From Tacoma, Mildred and her children moved to Maryland to live with her sister. After being reunited with their mother, the children followed Mildred everywhere she went. According to John Jr., his father told the children the reason he kidnapped them was because their mother did not love John Jr. but she loved the girls and chose to move on with her life without them. The children, at the time, were ages seven, eight, and ten. They later told Mildred they kept asking about her, but their father would get angry so they stopped inquiring.

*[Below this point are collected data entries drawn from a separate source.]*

-- ==== Sys2Proof/Laws/Units.lean ====
section
/-! SUPPORT. Reading the record of one unit after the record of a unit of the same kind has changed: the unit's
own record is the changed one, every other is as it was. -/
namespace Sys2Proof.Machine
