/-- A stall ends a reversal in its hold, and stops any other drive (R186, R190). -/
def stallStop (b : Nat) (s : State) : State :=
  if (brDynAt s b).seq = .reversing then driveNow s b (modBrDyn b (fun d => { d with seq := .revHold }) s)
  else bridgeStop b s

theorem stallStop_frame (L : Region → Bool) (hTp : L .tp = true) (hPow : L .pow = true) (hMot : L .mot = true) (b : Nat)
    (s : State) : blank L (stallStop b s) = blank L s := by
  unfold stallStop
  split
  case isTrue => exact (driveNow_frame L hPow _ _ _).trans (modBrDyn_frame L hMot _ _ _)
  case isFalse => exact bridgeStop_frame L hTp hPow hMot b s

theorem stalled_stallStop (b : Nat) (s : State) : (brAt (stallStop b s) b).stalled = (brAt s b).stalled := by
  unfold stallStop
  split
  case isTrue => rw [brAt_of_mot (driveNow_mot _ _ _), brAt_modBrDyn]
  case isFalse => rw [brAt_bridgeStop]

/-- The mean current above which a slow motor counts as stalled: half of `i_reg`, or 2 A. -/
def stallLoad (s : State) (b : Nat) : Int :=
  if (brAt s b).iReg = 0 then 2000000 else ((brAt s b).iReg : Int) * 125000

/-- The bridge as a stall leaves it, before the detection. -/
def stallBridge (b : Nat) (cur : Int) (s : State) : State :=
  bridgeEvt 0x1303 b cur (stallStop b (modBr b (fun x => { x with stalled := true }) s))

theorem stallBridge_frame (L : Region → Bool) (hWire : L .wire = true) (hTp : L .tp = true) (hPow : L .pow = true)
    (hMot : L .mot = true) (b : Nat) (cur : Int) (s : State) : blank L (stallBridge b cur s) = blank L s :=
  (bridgeEvt_frame L hWire _ _ _ _).trans ((stallStop_frame L hTp hPow hMot b _).trans (modBr_frame L hMot _ _ _))

theorem stallBridge_flag (b : Nat) (cur : Int) (s : State) : (brAt (stallBridge b cur s) b).stalled = true := by
  rw [stallBridge, brAt_of_mot (bridgeEvt_mot _ _ _ _), stalled_stallStop, brAt_modBr_same]

theorem stall_effect (b : Nat) (cur : Int) (s : State) (h : b < 6) : ∃ t, exec (.stall b cur) s = .next t ∧
    (if (effDrive s b = 1 ∨ effDrive s b = 2) ∧ (brAt s b).rippleEn = true ∧
        (brAt s b).speed.natAbs < 16 * (brParAt s b).stallSp ∧ stallLoad s b < cur then
      (brAt t b).stalled = true ∧ detected 0x00F false s t
    else t = s) := by
  have he : exec (.stall b cur) s = .next
      (if (effDrive s b = 1 ∨ effDrive s b = 2) ∧ (brAt s b).rippleEn = true ∧
          (brAt s b).speed.natAbs < 16 * (brParAt s b).stallSp ∧ stallLoad s b < cur then
        detect 0x00F false (stallBridge b cur s)
      else s) := guardUnit_of_ok (decide_eq_true h) _
  refine ⟨_, he, ?_⟩
  split
  case isTrue =>
    have hf := stallBridge_frame (only [.wire, .tp, .pow, .mot]) rfl rfl rfl rfl b cur s
    refine ⟨?_, detected_after hf rfl rfl rfl _ _⟩
    rw [brAt_of_mot (detect_mot _ _ _), stallBridge_flag]
  case isFalse => rfl

/-! The end of a pinch brake and of a hold (R184, R186). -/

/-- The bridge drives the opening direction (R186, step 2). -/
def driveOpening (b : Nat) (s : State) : State :=
  let s := driveNow s b (modBrDyn b (fun d => { d with seq := .reversing }) s)
  if paired s b then modPad (64 + (brAt s b).hbA) (fun p => { p with now := (brParAt s b).revDuty }) s else s

theorem brDynAt_driveOpening (b i : Nat) (s : State) :
    brDynAt (driveOpening b s) i = brDynAt (modBrDyn b (fun d => { d with seq := .reversing }) s) i := by
  refine Eq.trans ?_ (brDynAt_of_mot (driveNow_mot s b _) i)
  unfold driveOpening
  dsimp only
  split <;> rfl

theorem pinchBrakeEnd_effect (b : Nat) (s : State) (h : b < 6) : ∃ t, exec (.pinchBrakeEnd b) s = .next t ∧
    ((brDynAt s b).seq ≠ .pinchBrake → t = s) ∧
    ((brDynAt s b).seq = .pinchBrake → (brDynAt t b).seq = .reversing ∧ others brDynAt b s t) := by
  have he : exec (.pinchBrakeEnd b) s = .next (if (brDynAt s b).seq = .pinchBrake then driveOpening b s else s) :=
    guardUnit_of_ok (decide_eq_true h) _
  refine ⟨_, he, fun hq => if_neg hq, fun hq => ?_⟩
  rw [if_pos hq]
  refine ⟨?_, fun j hj => ?_⟩ <;> rw [brDynAt_driveOpening]
  · rw [brDynAt_modBrDyn_same]
  · exact others_modBrDyn b _ s j hj

/-- The hold after a stall ends. -/
def endStallHold (b : Nat) (s : State) : State := driveNow s b (modBrDyn b (fun d => { d with seq := .none }) s)

theorem seq_endStallHold (b : Nat) (s : State) : (brDynAt (endStallHold b s) b).seq = .none := by
  rw [endStallHold, brDynAt_of_mot (driveNow_mot _ _ _), brDynAt_modBrDyn_same]

/-- The hold after a reversal ends in COAST. -/
def endReversal (b : Nat) (cur : Int) (s : State) : State := bridgeEvt 0x1302 b cur (driveNow s b (cutSequence b s))

theorem endReversal_mot (b : Nat) (cur : Int) (s : State) : (endReversal b cur s).mot =
    (modBr b (fun x => { x with drive := 0 }) (modBrDyn b (fun d => { d with seq := .none }) s)).mot :=
  (bridgeEvt_mot _ _ _ _).trans ((driveNow_mot _ _ _).trans (setDemands_mot _ _))

theorem endReversal_effect (b : Nat) (cur : Int) (s : State) :
    (brDynAt (endReversal b cur s) b).seq = .none ∧ (brAt (endReversal b cur s) b).drive = 0 := by
  rw [brDynAt_of_mot (endReversal_mot b cur s), brAt_of_mot (endReversal_mot b cur s), brAt_modBr_same,
    brDynAt_modBr, brDynAt_modBrDyn_same]
  exact ⟨rfl, rfl⟩

theorem exec_brakeHoldEnd {b : Nat} (cur : Int) (s : State) (h : b < 6) : exec (.brakeHoldEnd b cur) s = .next
    (if (brDynAt s b).seq = .stallHold then endStallHold b s
      else if (brDynAt s b).seq = .revHold then endReversal b cur s else s) := by
  refine (guardUnit_of_ok (decide_eq_true h) _).trans (congrArg _ ?_)
  split
  case h_1 hq => rw [if_pos hq]; rfl
  case h_2 hq => rw [if_neg (by rw [hq]; decide), if_pos hq]; rfl
  case h_3 hs hr => rw [if_neg hs, if_neg hr]
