-- ==== Sys2Proof/Machine/Bits.lean ====
section
/-! DEFINITION. Reading and writing the fields of a register word (`00_scope.md` R8: `v.F`, `v with F := x`). -/

namespace Sys2Proof.Machine

/-- A word whose low `n` bits are 1. -/
def fieldMask (n : Nat) : Word := BitVec.ofNat 32 (2 ^ n - 1)

/-- The field of width `n` at bit `p`, as an unsigned number (R8). -/
def getField (p n : Nat) (w : Word) : Word := (w >>> p) &&& fieldMask n

/-- The word with the field of width `n` at bit `p` replaced and every other bit kept (R8). -/
def setField (p n : Nat) (w v : Word) : Word :=
  (w &&& ~~~(fieldMask n <<< p)) ||| ((v &&& fieldMask n) <<< p)

/-- A bit as a word. -/
def bitWord (b : Bool) : Word := if b then 1#32 else 0#32

/-- `BIT(i)` (R8). -/
def bitMask (i : Nat) : Word := 1#32 <<< i

/-- A `CONTROL` field of a word. -/
def Layout.get (L : Layout) (f : CtlField) (w : Word) : Word := getField (L.pos f) f.width w

/-- A word with a `CONTROL` field replaced. -/
def Layout.set (L : Layout) (f : CtlField) (w v : Word) : Word := setField (L.pos f) f.width w v

/-- Whether the lowest bit of a `CONTROL` field is 1: the value of a one-bit field. -/
def Layout.test (L : Layout) (f : CtlField) (w : Word) : Bool := w.getLsbD (L.pos f)

/-- A word with a `STATUS` flag replaced. -/
def Layout.stSet (L : Layout) (f : StField) (w : Word) (b : Bool) : Word := setField (L.stPos f) 1 w (bitWord b)

/-- A `STATUS` flag of a word. -/
def Layout.stTest (L : Layout) (f : StField) (w : Word) : Bool := w.getLsbD (L.stPos f)

/-- The mask `INTEN`: the four interrupt-enable fields of `CONTROL` together (`30_encoding.md` R72). -/
def Layout.intenMask (L : Layout) : Word :=
  bitMask (L.pos .intenRxrdy) ||| bitMask (L.pos .intenTxdone) ||| bitMask (L.pos .intenRxovf) |||
    bitMask (L.pos .intenTxunder)

/-- The bits of `FRAME_SIZE.SIZE`; `0x3F` by the default layout (`30_encoding.md` R73). -/
def Layout.sizeMask (L : Layout) : Word := fieldMask L.sizeWidth <<< L.size

/-- The bits of `CLK_GEN.GEN`; `0xFF` by the default layout (`30_encoding.md` R78). -/
def Layout.genMask (L : Layout) : Word := fieldMask L.genWidth <<< L.gen

/-- The word `DIRECT | SSELOUT` (`30_encoding.md` R79). -/
def Layout.directWord (L : Layout) : Word := bitMask L.direct ||| bitMask L.sselout

/-- The named bits of `SLAVE_SELECT`: `SSEL`, `DIRECT`, `SSELOUT`; `0x3FF` by the default layout (R79). DEDUCED, log 9: the mask
`0x3FF` of `46_spi_core_agent.md` R171 and the bits 9:0 of R179 (E4) are read, for any other legal layout, as the named bits. -/
def Layout.sselMask (L : Layout) : Word := 0xFF#32 ||| L.directWord

end Sys2Proof.Machine
end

After the sniper shootings, Mildred acknowledged she was shocked that her ex-husband killed other people while attempting to find her, and she acknowledges, "I was always looking for John." Mildred is aware that, oftentimes, the true meaning of words is not perceived realistically and she says, "People don't take the term seriously-- 'I'm going to kill you.' So many victims and survivors believe the man is going to kill them when he says it. Nobody believes he was going to kill me. That was the most frustrating period of my life. I wholeheartedly believe it was because I didn't have physical marks to prove he could do something of this magnitude."

Mildred wants others to understand that victimization is not merely centered on violence with imprints of physical marks and bodily harm. She says, "The first line of domestic violence is verbal." She understands the trauma that resulted in her life and recognizes how similar situations can affect others. Her goal, Mildred says, is "to have a system in place to enable the survivor to be a viable member of society. Action should be taken before it becomes physical."

Consequently, Mildred has developed a support system for survivors of domestic violence enabling them to reestablish their lives through services that include education, business and employment programs, financial services, clothing, housing, transportation, counseling, substance abuse intervention, and support systems. Her outreach efforts are for individuals who may not meet specific criteria to receive assistance through existing programs.

"My focus is on the survivors because based upon my own experience after the trial and TV cameras going away, I still have to try to make a living out of the ashes of my life. "Just because I walk into a police department with no marks doesn't mean I'm not a victim."